Friday, September 29, 2006

Web 2.0 and business

The concept of Web2.0, for those not familiar with the term, refers to a shift in the content of the World Wide Web from creation and publication to something more akin to evolution where readers can leave their mark. Blogs, for example, allow readers to post their comments meaning that the next time someone reads the blog entry, it is different to the last time. Wikis are another example. The best known is Wikipedia which allows individuals to update entries. I could go into the problems of allowing anyone to edit an entry – mainly authority and accuracy of the entry – but others (such as The Guardian) have already done so and done so better than I can.

What interests me is the use of Wikis in a business setting.

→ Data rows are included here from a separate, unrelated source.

-- ==== Sys2Proof/Safety.lean ====
section
/-! DEFINITION. What a safe state is and what a command leaves alone, in the terms the claims use. -/

namespace Sys2Proof.Machine

/-! ## Frames -/

/-- From `s` to `t` nothing but memory has changed. -/
abbrev State.OnlyMem (s t : State) : Prop :=
  t.bus = s.bus ∧ t.settings = s.settings ∧ t.slips = s.slips ∧ t.tenants = s.tenants ∧ t.creds = s.creds ∧
    t.units = s.units ∧ t.clock = s.clock ∧ t.profiles = s.profiles ∧ t.holidays = s.holidays ∧
    t.reads = s.reads ∧ t.register = s.register ∧ t.portals = s.portals ∧ t.cars = s.cars ∧
    t.lines = s.lines ∧ t.nodes = s.nodes ∧ t.mode = s.mode ∧ t.journal = s.journal ∧
    t.revision = s.revision ∧ t.pending = s.pending

/-- From `s` to `t` nothing but the bus port has changed. -/
abbrev State.OnlyBus (s t : State) : Prop :=
  t.mem = s.mem ∧ t.settings = s.settings ∧ t.slips = s.slips ∧ t.tenants = s.tenants ∧ t.creds = s.creds ∧
    t.units = s.units ∧ t.clock = s.clock ∧ t.profiles = s.profiles ∧ t.holidays = s.holidays ∧
    t.reads = s.reads ∧ t.register = s.register ∧ t.portals = s.portals ∧ t.cars = s.cars ∧
    t.lines = s.lines ∧ t.nodes = s.nodes ∧ t.mode = s.mode ∧ t.journal = s.journal ∧
    t.revision = s.revision ∧ t.pending = s.pending

/-- From `s` to `t` nothing but the causes has changed. -/
abbrev State.OnlyCause (s t : State) : Prop :=
  t.mem = s.mem ∧ t.bus.run = s.bus.run ∧ t.bus.mask = s.bus.mask ∧ t.bus.lastRefusal = s.bus.lastRefusal ∧
    t.settings = s.settings ∧ t.slips = s.slips ∧ t.tenants = s.tenants ∧ t.creds = s.creds ∧
    t.units = s.units ∧ t.clock = s.clock ∧ t.profiles = s.profiles ∧ t.holidays = s.holidays ∧
    t.reads = s.reads ∧ t.register = s.register ∧ t.portals = s.portals ∧ t.cars = s.cars ∧
    t.lines = s.lines ∧ t.nodes = s.nodes ∧ t.mode = s.mode ∧ t.journal = s.journal ∧
    t.revision = s.revision ∧ t.pending = s.pending

/-- From `s` to `t` nothing but memory, the journal and the causes has changed. -/
abbrev State.OnlyJournal (s t : State) : Prop :=
  t.bus.run = s.bus.run ∧ t.bus.mask = s.bus.mask ∧ t.bus.lastRefusal = s.bus.lastRefusal ∧
    t.settings = s.settings ∧ t.slips = s.slips ∧ t.tenants = s.tenants ∧ t.creds = s.creds ∧
    t.units = s.units ∧ t.clock = s.clock ∧ t.profiles = s.profiles ∧ t.holidays = s.holidays ∧
    t.reads = s.reads ∧ t.register = s.register ∧ t.portals = s.portals ∧ t.cars = s.cars ∧
    t.lines = s.lines ∧ t.nodes = s.nodes ∧ t.mode = s.mode ∧ t.revision = s.revision ∧ t.pending = s.pending

/-- From `s` to `t` nothing but the tenant table has changed. -/
abbrev State.OnlyTenants (s t : State) : Prop :=
  t.mem = s.mem ∧ t.bus = s.bus ∧ t.settings = s.settings ∧ t.slips = s.slips ∧ t.creds = s.creds ∧
    t.units = s.units ∧ t.clock = s.clock ∧ t.profiles = s.profiles ∧ t.holidays = s.holidays ∧
    t.reads = s.reads ∧ t.register = s.register ∧ t.portals = s.portals ∧ t.cars = s.cars ∧
    t.lines = s.lines ∧ t.nodes = s.nodes ∧ t.mode = s.mode ∧ t.journal = s.journal ∧
    t.revision = s.revision ∧ t.pending = s.pending

/-- From `s` to `t` nothing but the unit table has changed. -/
abbrev State.OnlyUnits (s t : State) : Prop :=
  t.mem = s.mem ∧ t.bus = s.bus ∧ t.settings = s.settings ∧ t.slips = s.slips ∧ t.tenants = s.tenants ∧
    t.creds = s.creds ∧ t.clock = s.clock ∧ t.profiles = s.profiles ∧ t.holidays = s.holidays ∧
    t.reads = s.reads ∧ t.register = s.register ∧ t.portals = s.portals ∧ t.cars = s.cars ∧
    t.lines = s.lines ∧ t.nodes = s.nodes ∧ t.mode = s.mode ∧ t.journal = s.journal ∧
    t.revision = s.revision ∧ t.pending = s.pending

/-- From `s` to `t` nothing but the portal channels has changed. -/
abbrev State.OnlyPortals (s t : State) : Prop :=
  t.mem = s.mem ∧ t.bus = s.bus ∧ t.settings = s.settings ∧ t.slips = s.slips ∧ t.tenants = s.tenants ∧
    t.creds = s.creds ∧ t.units = s.units ∧ t.clock = s.clock ∧ t.profiles = s.profiles ∧
    t.holidays = s.holidays ∧ t.reads = s.reads ∧ t.register = s.register ∧ t.cars = s.cars ∧
    t.lines = s.lines ∧ t.nodes = s.nodes ∧ t.mode = s.mode ∧ t.journal = s.journal ∧
    t.revision = s.revision ∧ t.pending = s.pending

/-- From `s` to `t` nothing but the car channels has changed. -/
abbrev State.OnlyCars (s t : State) : Prop :=
  t.mem = s.mem ∧ t.bus = s.bus ∧ t.settings = s.settings ∧ t.slips = s.slips ∧ t.tenants = s.tenants ∧
    t.creds = s.creds ∧ t.units = s.units ∧ t.clock = s.clock ∧ t.profiles = s.profiles ∧
    t.holidays = s.holidays ∧ t.reads = s.reads ∧ t.register = s.register ∧ t.portals = s.portals ∧
    t.lines = s.lines ∧ t.nodes = s.nodes ∧ t.mode = s.mode ∧ t.journal = s.journal ∧
    t.revision = s.revision ∧ t.pending = s.pending

/-- From `s` to `t` nothing but the reader lines has changed. -/
abbrev State.OnlyLines (s t : State) : Prop :=
  t.mem = s.mem ∧ t.bus = s.bus ∧ t.settings = s.settings ∧ t.slips = s.slips ∧ t.tenants = s.tenants ∧
    t.creds = s.creds ∧ t.units = s.units ∧ t.clock = s.clock ∧ t.profiles = s.profiles ∧
    t.holidays = s.holidays ∧ t.reads = s.reads ∧ t.register = s.register ∧ t.portals = s.portals ∧
    t.cars = s.cars ∧ t.nodes = s.nodes ∧ t.mode = s.mode ∧ t.journal = s.journal ∧ t.revision = s.revision ∧
    t.pending = s.pending

/-- From `s` to `t` nothing but the node table has changed. -/
abbrev State.OnlyNodes (s t : State) : Prop :=
  t.mem = s.mem ∧ t.bus = s.bus ∧ t.settings = s.settings ∧ t.slips = s.slips ∧ t.tenants = s.tenants ∧
    t.creds = s.creds ∧ t.units = s.units ∧ t.clock = s.clock ∧ t.profiles = s.profiles ∧
    t.holidays = s.holidays ∧ t.reads = s.reads ∧ t.register = s.register ∧ t.portals = s.portals ∧
    t.cars = s.cars ∧ t.lines = s.lines ∧ t.mode = s.mode ∧ t.journal = s.journal ∧ t.revision = s.revision ∧
    t.pending = s.pending

/-- From `s` to `t` nothing but the visit register has changed. -/
abbrev State.OnlyRegister (s t : State) : Prop :=
  t.mem = s.mem ∧ t.bus = s.bus ∧ t.settings = s.settings ∧ t.slips = s.slips ∧ t.tenants = s.tenants ∧
    t.creds = s.creds ∧ t.units = s.units ∧ t.clock = s.clock ∧ t.profiles = s.profiles ∧
    t.holidays = s.holidays ∧ t.reads = s.reads ∧ t.portals = s.portals ∧ t.cars = s.cars ∧
    t.lines = s.lines ∧ t.nodes = s.nodes ∧ t.mode = s.mode ∧ t.journal = s.journal ∧
    t.revision = s.revision ∧ t.pending = s.pending

/-- From `s` to `t` nothing but the slip unit has changed. -/
abbrev State.OnlySlips (s t : State) : Prop :=
  t.mem = s.mem ∧ t.bus = s.bus ∧ t.settings = s.settings ∧ t.tenants = s.tenants ∧ t.creds = s.creds ∧
    t.units = s.units ∧ t.clock = s.clock ∧ t.profiles = s.profiles ∧ t.holidays = s.holidays ∧
    t.reads = s.reads ∧ t.register = s.register ∧ t.portals = s.portals ∧ t.cars = s.cars ∧
    t.lines = s.lines ∧ t.nodes = s.nodes ∧ t.mode = s.mode ∧ t.journal = s.journal ∧
    t.revision = s.revision ∧ t.pending = s.pending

Don’t laugh – why shouldn’t businesses use wikis? They have web pages, online purchasing, email, Intranets and bulletin boards. Wikis basically allow your organisation to generate documents in a truly collaborative fashion - a challenge with which many organisations struggle. The challenge then becomes how you protect that content with your content management system (CMS). According to an article in the August 2006 issue of Information Age, The impact of wikis on ECM systems, Gartner recommends “positioning wikis as an authoring environment only, and when the document is ocomplete a copy should be moved to a formal content repository”. While I can see the logic here, it seems to me that we’re back to Web 1.0 – create and publish.

How does a business protect content generated on a company wiki while maintaining all of the benefits that a wiki offers?